TDY, Temporary Duty マダガスカル編 4

2013年12月23日 | 旅行
 その国に長く滞在する場合は在外日本大使館に届ける義務がある。その殆どは駐在員や長期に滞在する報道関係者の場合で、私のような旅行者として仕事をしているような場合はその範疇に入ることはない。而し、いつどのような事態で長期滞在になるかもしれぬし、年に何回も通っているのであれば、一応大使館に挨拶しておこうと考えた。国会議員が訪ねたようなレセプションはなかったが、一応は歓迎された。それは私が持って行った何冊もの最新の日本の週刊誌と月刊誌のせいだったに違いない。
 何度目かに訪ねた時、マダガスカルにおけるパリサンダーの分布、日本への輸出量を調べて頂けないかとお願いした。一応は承知してくれたが、その後は全く連絡がなかった。調べられなかったのか、私の方で伺うべきだったのかは不明である。大使館は国会議員と大企業のために存在するとの風評がある。大使館や領事館の主な仕事は大した用もないのに日本からやってくる国会議員の送迎と観光案内だと嘆いていた大使館員がいた。
 大使館に勤務している日本人の医師は大使館員のための医師であり、日本からの旅行者が病気になっても診察や治療の医療行為は出来ない。いじわるでしているのではなく、大使館の医師は現地の医師免許を持っていないからである。取引先の社員の一人が病気で長く休んでいると聞いた。私はその社員を連れてマダガスカル大使館の医師を訪ねた。私の会社の社員だと嘘をついて診察をお願いした。その医師は非常に心が優しい。私の嘘を承知で「治療は出来ません。而し、診察はしましょう」と云ってくれた。診察のあと、私が常に所持していた病原微生物の増殖を抑える抗生物質の薬を飲ますように指示された。一、二週間もすれば直るでしょうと医師に云われたが、その社員は一週間もしないうちに元気に出社してきた。お礼を兼ねて報告に伺うと医師は飽きれていた。その患者は今までに一度も抗生物質を使っていなかったので効き目が素晴らしかったのだ。怪我をしたマダガスカル人に、抗生物質の軟膏を塗り、その上に絆創膏を張ると、翌朝にはほぼ直っていた。日本の薬は魔法のようだ云われた。お蔭で、行くたびに薬品を持っていく羽目になった。

 アンタナナリブの業者からパリサンダーを買うことにして、その置き場を見に行った。フリッチが30立米ほどあったが、これでは足りない。その業者(現在も日本との取引をしているので、実名を伏せることをお許し頂きたい。仮にC社と呼ぶ)が懇意にしているトマシナの仲間がパリサンダーのフリッチを持っているので、それを見に行かないかと申し出てきた。アンタナナリブからは北東に300キロほどの所にある(直線では200キロほど)。マダガスカルにある唯一の国際港のトマシナ(旧名はタマタベ)までは比較的道がいいのでドライブも快適である。而し、高速道路を走るわけではないので結構な時間がかかる。それで朝の6時にホテルを出発することになった。

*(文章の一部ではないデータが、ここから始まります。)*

-- ==== Sys2Proof/Config.lean ====
section
/-! DEFINITION. Sys2Proof/Config.lean: what the spec leaves to the implementation: the block cipher (R3, R10; 93 U8, U9). Each open
value is an uninterpreted constant, so a claim holds for every cipher. The number of instances (R13) is an argument of
Sys2Proof/Machine/Platform.lean. -/

namespace Sys2Proof

/-- The key schedule `KS` of R10, opaque to the engine: no rule looks inside it, it is only handed back to the cipher.
DESIGN CHOICE (log 1, safe): its carrier is a byte string, so that State stays plain data. -/
structure KeySchedule where
  image : Bytes
deriving DecidableEq, Repr, Inhabited

/-- The cipher collaborator of R3 and R10, as the parameters the model takes: nothing is assumed of any of them. -/
structure Cipher where
  /-- `KEY_SIZES`: the byte lengths of key that `KeySetup` accepts (R10). -/
  keySizes : List Nat
  /-- What `KeySetup` makes of a key of an accepted length (R10). -/
  expandKey : Bytes → KeySchedule
  /-- `E(KS, block)`, total and deterministic (R10). -/
  encryptBlock : KeySchedule → Block → Block
  /-- A free value: what the cipher port would answer while `KS` is `none`. No rule reads it (R33). DESIGN CHOICE (log 2, safe). -/
  unboundBlock : Block → Block

/-- A key size the cipher accepts: "the chosen block-cipher key size" (R10, 92 D18: OPEN). Uninterpreted; DEDUCED, log 8. -/
opaque Config.firstKeySize : Nat

/-- The further key sizes, if any (R10, 92 D18: OPEN). Uninterpreted; log 8. -/
opaque Config.moreKeySizes : List Nat

/-- `KEY_SIZES`, at least one size (R10; DEDUCED, log 8). -/
def Config.keySizes : List Nat := Config.firstKeySize :: Config.moreKeySizes

/-- `KeySetup` on keys of an accepted length (R10, 92 D19: OPEN). Uninterpreted; log 1, safe. -/
opaque Config.expandKey : Bytes → KeySchedule

/-- `E : KS x B128 -> B128` (R10, 92 D19: OPEN). Uninterpreted; log 1, safe. -/
opaque Config.encryptBlock : KeySchedule → Block → Block

/-- A free value: the cipher's answer with no key schedule bound. Uninterpreted; DESIGN CHOICE, log 2, safe. -/
opaque Config.unboundBlock : Block → Block

/-- The cipher the machine is attached to. -/
def Config.cipher : Cipher where
  keySizes := Config.keySizes
  expandKey := Config.expandKey
  encryptBlock := Config.encryptBlock
  unboundBlock := Config.unboundBlock

end Sys2Proof
end

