-- ==== Sys2Proof/Machine/Gcm.lean ====
section
/-! DEFINITION. Sys2Proof/Machine/Gcm.lean: the whole computation as functions (R138, R182). No command calls these: they are what the
command sequences are held against (R203). -/

namespace Sys2Proof.Machine

/-- `ghash_msg(H, A, C)` (R138). -/
def ghashMsg (h : Block) (aad ct : Bytes) : Block :=
  foldBlock (absorb (absorb 0 aad h) ct h) (lenBlock aad.length ct.length) h

/-- A string xored with the keystream from message offset `off` on. -/
def ctrFrom (c : Cipher) (ks : Option KeySchedule) (j : Block) : Nat → Bytes → Bytes
  | _, [] => []
  | off, b :: bs => (b ^^^ keystreamByte c ks j off) :: ctrFrom c ks j (off + 1) bs

/-- `ctr(C, J0, KS)` (R182). -/
def ctr (c : Cipher) (ks : Option KeySchedule) (j : Block) (data : Bytes) : Bytes := ctrFrom c ks j 0 data

/-- The hash subkey of a key schedule, `H = E(KS, 0)` (R32, R182). -/
def hashSubkey (c : Cipher) (ks : Option KeySchedule) : Block := encrypt c ks 0

/-- The truncated tag of a message (R138, R176, R177, R182). -/
def gcmTag (c : Cipher) (ks : Option KeySchedule) (iv aad ct : Bytes) (t : Nat) : Bytes :=
  let h := hashSubkey c ks
  msb (maskTag c ks (deriveJ0 h iv) (ghashMsg h aad ct)) t

/-- `gcm_encrypt(KS, iv, aad, pt, t)` (R182). -/
def gcmEncrypt (c : Cipher) (ks : Option KeySchedule) (iv aad pt : Bytes) (t : Nat) : Bytes × Bytes :=
  let ct := ctr c ks (deriveJ0 (hashSubkey c ks) iv) pt
  (ct, gcmTag c ks iv aad ct t)

/-- `gcm_decrypt(KS, iv, aad, ct, tag, t)`; none stands for AuthenticationFailed (R182). -/
def gcmDecrypt (c : Cipher) (ks : Option KeySchedule) (iv aad ct tag : Bytes) (t : Nat) : Option Bytes :=
  if ctEq (gcmTag c ks iv aad ct t) tag then some (ctr c ks (deriveJ0 (hashSubkey c ks) iv) ct) else none

end Sys2Proof.Machine
end

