-- ==== Sys2Proof/Laws/Decode.lean ====
section
/-! SUPPORT. Sys2Proof/Laws/Decode.lean: what framing and decoding can answer, said once (R81 to R87, R92). -/

namespace Sys2Proof.Machine

/-- Framing finds a packet exactly where one stands at the head of the stream (R83, R92). -/
theorem frame_eq_packet_iff (stream opA opB rest : Bytes) (d : Descriptor) :
    frame stream = .packet d opA opB rest ↔
      stream = toBytesBE 24 d ++ opA ++ opB ++ rest ∧
      opA.length = (lenAField d).toNat ∧ opB.length = (lenBField d).toNat := by
  constructor
  · intro h
    unfold frame at h
    split at h
    · cases h
    · split at h
      · cases h
      · next x xs h24 =>
        dsimp only at h
        split at h
        · cases h
        · next hlen =>
          injection h with hd ha hb hr
          subst hd; subst ha; subst hb; subst hr
          have e24 : ((x :: xs).take 24).length = 24 := by rw [List.length_take]; omega
          refine ⟨?_, ?_, ?_⟩
          · rw [show toBytesBE 24 (ofBytesBE 192 ((x :: xs).take 24)) = (x :: xs).take 24 from
              toBytesBE_ofBytesBE 24 _ e24]
            rw [List.append_assoc, List.append_assoc, ← List.drop_drop, List.take_append_drop, List.take_append_drop,
              List.take_append_drop]
          · rw [List.length_take]; omega
          · rw [List.length_take, List.length_drop]; omega
  · rintro ⟨rfl, ha, hb⟩
    have hl : (toBytesBE 24 d).length = 24 := toBytesBE_length 24 d
    have e1 : (toBytesBE 24 d ++ opA ++ opB ++ rest).take 24 = toBytesBE 24 d := by
      rw [List.append_assoc, List.append_assoc, List.take_left' hl]
    have e2 : (toBytesBE 24 d ++ opA ++ opB ++ rest).drop 24 = opA ++ opB ++ rest := by
      rw [List.append_assoc, List.append_assoc, List.drop_left' hl, List.append_assoc]
    have e3 : ofBytesBE 192 (toBytesBE 24 d) = d := ofBytesBE_toBytesBE 24 d
    unfold frame
    split
    · next h =>
      have := congrArg List.length h
      simp only [List.length_append, toBytesBE_length, List.length_nil] at this
      omega
    · rw [if_neg (by simp only [List.length_append, toBytesBE_length]; omega)]
      simp only [e1, e2, e3]
      rw [if_neg (by simp only [List.length_append]; omega), ← ha, ← hb]
      congr 1
      · rw [List.append_assoc, List.take_left]
      · rw [List.append_assoc, List.drop_left, List.take_left]
      · rw [← List.length_append, List.drop_left]

/-- Framing answers that nothing is there exactly on the empty stream (R260). -/
theorem frame_eq_idle_iff (stream : Bytes) : frame stream = .idle ↔ stream = [] := by
  constructor
  · intro h
    unfold frame at h
    split at h
    · rfl
    · split at h
      · cases h
      · dsimp only at h; split at h <;> cases h
  · rintro rfl; rfl

/-! The fields of a descriptor that was built from fields (R81). -/

section fields
variable (opc : BitVec 4) (dir : BitVec 1) (t : BitVec 8) (a b : BitVec 61)

@[simp] theorem opcField_make : opcField (makeDescriptor opc dir t a b) = opc := by
  simp only [opcField, makeDescriptor]; bv_normalize

@[simp] theorem dirField_make : dirField (makeDescriptor opc dir t a b) = dir := by
  simp only [dirField, makeDescriptor]; bv_normalize

@[simp] theorem rsv0Field_make : rsv0Field (makeDescriptor opc dir t a b) = 0 := by
  simp only [rsv0Field, makeDescriptor]; bv_normalize

@[simp] theorem taglenField_make : taglenField (makeDescriptor opc dir t a b) = t := by
  simp only [taglenField, makeDescriptor]; bv_normalize

@[simp] theorem rsv1Field_make : rsv1Field (makeDescriptor opc dir t a b) = 0 := by
  simp only [rsv1Field, makeDescriptor]; bv_normalize

@[simp] theorem rsv2Field_make : rsv2Field (makeDescriptor opc dir t a b) = 0 := by
  simp only [rsv2Field, makeDescriptor]; bv_normalize

@[simp] theorem lenAField_make : lenAField (makeDescriptor opc dir t a b) = a := by
  simp only [lenAField, makeDescriptor]; bv_normalize

@[simp] theorem rsv3Field_make : rsv3Field (makeDescriptor opc dir t a b) = 0 := by
  simp only [rsv3Field, makeDescriptor]; bv_normalize

@[simp] theorem lenBField_make : lenBField (makeDescriptor opc dir t a b) = b := by
  simp only [lenBField, makeDescriptor]; bv_normalize

end fields

/-- A descriptor is made of its nine fields (R81). -/
theorem descriptor_ext (d e : Descriptor) (h1 : opcField d = opcField e) (h2 : dirField d = dirField e)
    (h3 : rsv0Field d = rsv0Field e) (h4 : taglenField d = taglenField e) (h5 : rsv1Field d = rsv1Field e)
    (h6 : rsv2Field d = rsv2Field e) (h7 : lenAField d = lenAField e) (h8 : rsv3Field d = rsv3Field e)
    (h9 : lenBField d = lenBField e) : d = e := by
  have field : ∀ {lo n : Nat} {x y : Descriptor}, x.extractLsb' lo n = y.extractLsb' lo n →
      ∀ i, lo ≤ i → i < lo + n → x.getLsbD i = y.getLsbD i := by
    intro lo n x y hxy i hlo hi
    have := congrArg (fun v => v.getLsbD (i - lo)) hxy
    simpa [BitVec.getLsbD_extractLsb', show i - lo < n by omega, show lo + (i - lo) = i by omega] using this
  apply BitVec.eq_of_getLsbD_eq
  intro i hi
  by_cases c9 : i < 61
  · exact field h9 i (by omega) (by omega)
  by_cases c8 : i < 64
  · exact field h8 i (by omega) (by omega)
  by_cases c7 : i < 125
  · exact field h7 i (by omega) (by omega)
  by_cases c6 : i < 128
  · exact field h6 i (by omega) (by omega)
  by_cases c5 : i < 176
  · exact field h5 i (by omega) (by omega)
  by_cases c4 : i < 184
  · exact field h4 i (by omega) (by omega)
  by_cases c3 : i < 187
  · exact field h3 i (by omega) (by omega)
  by_cases c2 : i < 188
  · exact field h2 i (by omega) (by omega)
  · exact field h1 i (by omega) (by omega)

end Sys2Proof.Machine

namespace Sys2Proof

open Sys2Proof.Machine

theorem require_eq_ok_iff (ok : Bool) (why : IllegalReason) (k : Except IllegalReason Instr) (i : Instr) :
    require ok why k = .ok i ↔ ok = true ∧ k = .ok i := by
  cases ok <;> simp [require]

/-- Everything the descriptor can decode to, with the field values R85 asks for and the operands of R86. -/
theorem decodeDescriptor_ok_cases {d : Descriptor} {opA opB : Bytes} {i : Instr}
    (h : decodeDescriptor d opA opB = .ok i) :
    (rsv0Field d = 0 ∧ rsv1Field d = 0 ∧ rsv2Field d = 0 ∧ rsv3Field d = 0) ∧
    ((opcField d = 1 ∧ dirField d = 0 ∧ taglenField d = 0 ∧ lenBField d = 0 ∧ i = .init opA) ∨
     (opcField d = 2 ∧ dirField d = 0 ∧ taglenField d = 0 ∧ i = .start opA opB) ∨
     (opcField d = 3 ∧ dirField d = 0 ∧ taglenField d = 0 ∧ lenBField d = 0 ∧ i = .updateE opA) ∨
     (opcField d = 3 ∧ dirField d = 1 ∧ taglenField d = 0 ∧ lenBField d = 0 ∧ i = .updateD opA) ∨
     (opcField d = 4 ∧ dirField d = 0 ∧ lenBField d = 0 ∧ lenAField d = 0 ∧ i = .finishE (taglenField d)) ∨
     (opcField d = 4 ∧ dirField d = 1 ∧ lenBField d = 0 ∧ i = .finishD (taglenField d) opA)) := by
  have bit : ∀ x : BitVec 1, x ≠ 0 → x = 1 := by decide
  have opcOf : ∀ (x : BitVec 4) (n : Nat), x.toNat = n → x = BitVec.ofNat 4 n := by
    intro x n hx; subst hx; simp
  unfold decodeDescriptor at h
  rw [require_eq_ok_iff] at h
  obtain ⟨hr, h⟩ := h
  refine ⟨by simpa [and_assoc] using hr, ?_⟩
  split at h
  · next ho =>
    simp only [require_eq_ok_iff, beq_iff_eq, Except.ok.injEq] at h
    obtain ⟨h1, h2, h3, rfl⟩ := h
    exact .inl ⟨opcOf _ _ ho, h1, h2, h3, rfl⟩
  · next ho =>
    simp only [require_eq_ok_iff, beq_iff_eq, Except.ok.injEq] at h
    obtain ⟨h1, h2, rfl⟩ := h
    exact .inr (.inl ⟨opcOf _ _ ho, h1, h2, rfl⟩)
  · next ho =>
    simp only [require_eq_ok_iff, beq_iff_eq, Except.ok.injEq] at h
    obtain ⟨h1, h2, h3⟩ := h
    split at h3
    · next hd => exact .inr (.inr (.inl ⟨opcOf _ _ ho, by simpa using hd, h1, h2, h3.symm⟩))
    · next hd => exact .inr (.inr (.inr (.inl ⟨opcOf _ _ ho, bit _ (by simpa using hd), h1, h2, h3.symm⟩)))
  · next ho =>
    rw [require_eq_ok_iff] at h
    obtain ⟨h1, h⟩ := h
    split at h
    · next hd =>
      simp only [require_eq_ok_iff, beq_iff_eq, Except.ok.injEq] at h
      exact .inr (.inr (.inr (.inr (.inl ⟨opcOf _ _ ho, by simpa using hd, by simpa using h1, h.1, h.2.symm⟩))))
    · next hd =>
      simp only [Except.ok.injEq] at h
      exact .inr (.inr (.inr (.inr (.inr ⟨opcOf _ _ ho, bit _ (by simpa using hd), by simpa using h1, h.symm⟩))))
  · cases h

/-- What a decoded command says of its stream: one whole packet stands at the head (R83, R92). -/
theorem decode_command_frame {stream rest : Bytes} {i : Instr} (h : decode stream = .command i rest) :
    ∃ d opA opB, frame stream = .packet d opA opB rest ∧ decodeDescriptor d opA opB = .ok i := by
  unfold decode at h
  split at h
  · cases h
  · cases h
  · next d opA opB rest' hf =>
    split at h
    · cases h
    · next j hd =>
      injection h with hi hr
      subst hi; subst hr
      exact ⟨d, opA, opB, hf, hd⟩

theorem decode_illegal_frame {stream rest : Bytes} {why : IllegalReason} (h : decode stream = .illegal why rest) :
    ∃ d opA opB, frame stream = .packet d opA opB rest ∧ decodeDescriptor d opA opB = .error why := by
  unfold decode at h
  split at h
  · cases h
  · cases h
  · next d opA opB rest' hf =>
    split at h
    · next w hd =>
      injection h with hi hr
      subst hi; subst hr
      exact ⟨d, opA, opB, hf, hd⟩
    · cases h

@[simp] theorem descriptor_lenA (i : Instr) : lenAField i.descriptor = BitVec.ofNat 61 i.opA.length := by
  simp [Instr.descriptor]

@[simp] theorem descriptor_lenB (i : Instr) : lenBField i.descriptor = BitVec.ofNat 61 i.opB.length := by
  simp [Instr.descriptor]

end Sys2Proof
end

 C社はアンタナナリブの中心街からやや北に車で20分ほど行った所にある。そこはもう郊外の感じで周囲には小川が流れ、田んぼが連なり、とてものどかな場所であった。


 パリサンダーのフリッチ。直径は18センチほどあった。これなら新木場の求める品質を充分に満たしている。最高とは云えないが、初回の買い物としては悪くない。


 アンタナナリブの中心街から少し北に行った所。マダガスカルが「赤い大地」とか「赤い土の島」とか云われるのを納得して頂けると思う。


 マダガスカル人のお墓。恐らくはメリナの由緒ある家族の墓であろう。彼等にとって、墓は我々日本人の想像している以上に重要なものである。死後は確実に生まれた土地に先祖と一緒に葬られる。「別の場所に埋めてしまうぞ!」と云うのがマダガスカル人に対する最大の脅し文句だそうだ。
 マダガスカルには戸籍制度がない。出生届は出生地で行い、それによってIDカードの発行を受ける。従って身元の照会は出生地でしか確認が取れない。この事は出生地を大事にしているのでそのようにしたのではない。単なる制度の不備である。而し、結果的に彼等が如何に出生地を大切にしているかの証になってしまっている。


 墓の写真を撮っていると、近所の悪ガキどもが集まってきて、年かさの子が手真似で写真を撮れと云ってきた。


 上の墓よりさらに北に行った所。客より店番の方が多いようだ。


 これから洗濯をするらしいので後について行ってみた。


 既に洗濯を始めているオバさんたちがいた。目が合うと、手真似でこっちに来いと云っていた。日本人が珍しかったらしい。


 彼女らの物干し場に占領されていた。鉄道はアンタナナリブを起点として南のアンチラベ、北のアンバテュンドラザカ、北東にあるトマシナに通じている。而し、私は一度もマダガスカルの鉄道に乗ったことはなく、走っているところを見たこともなかった。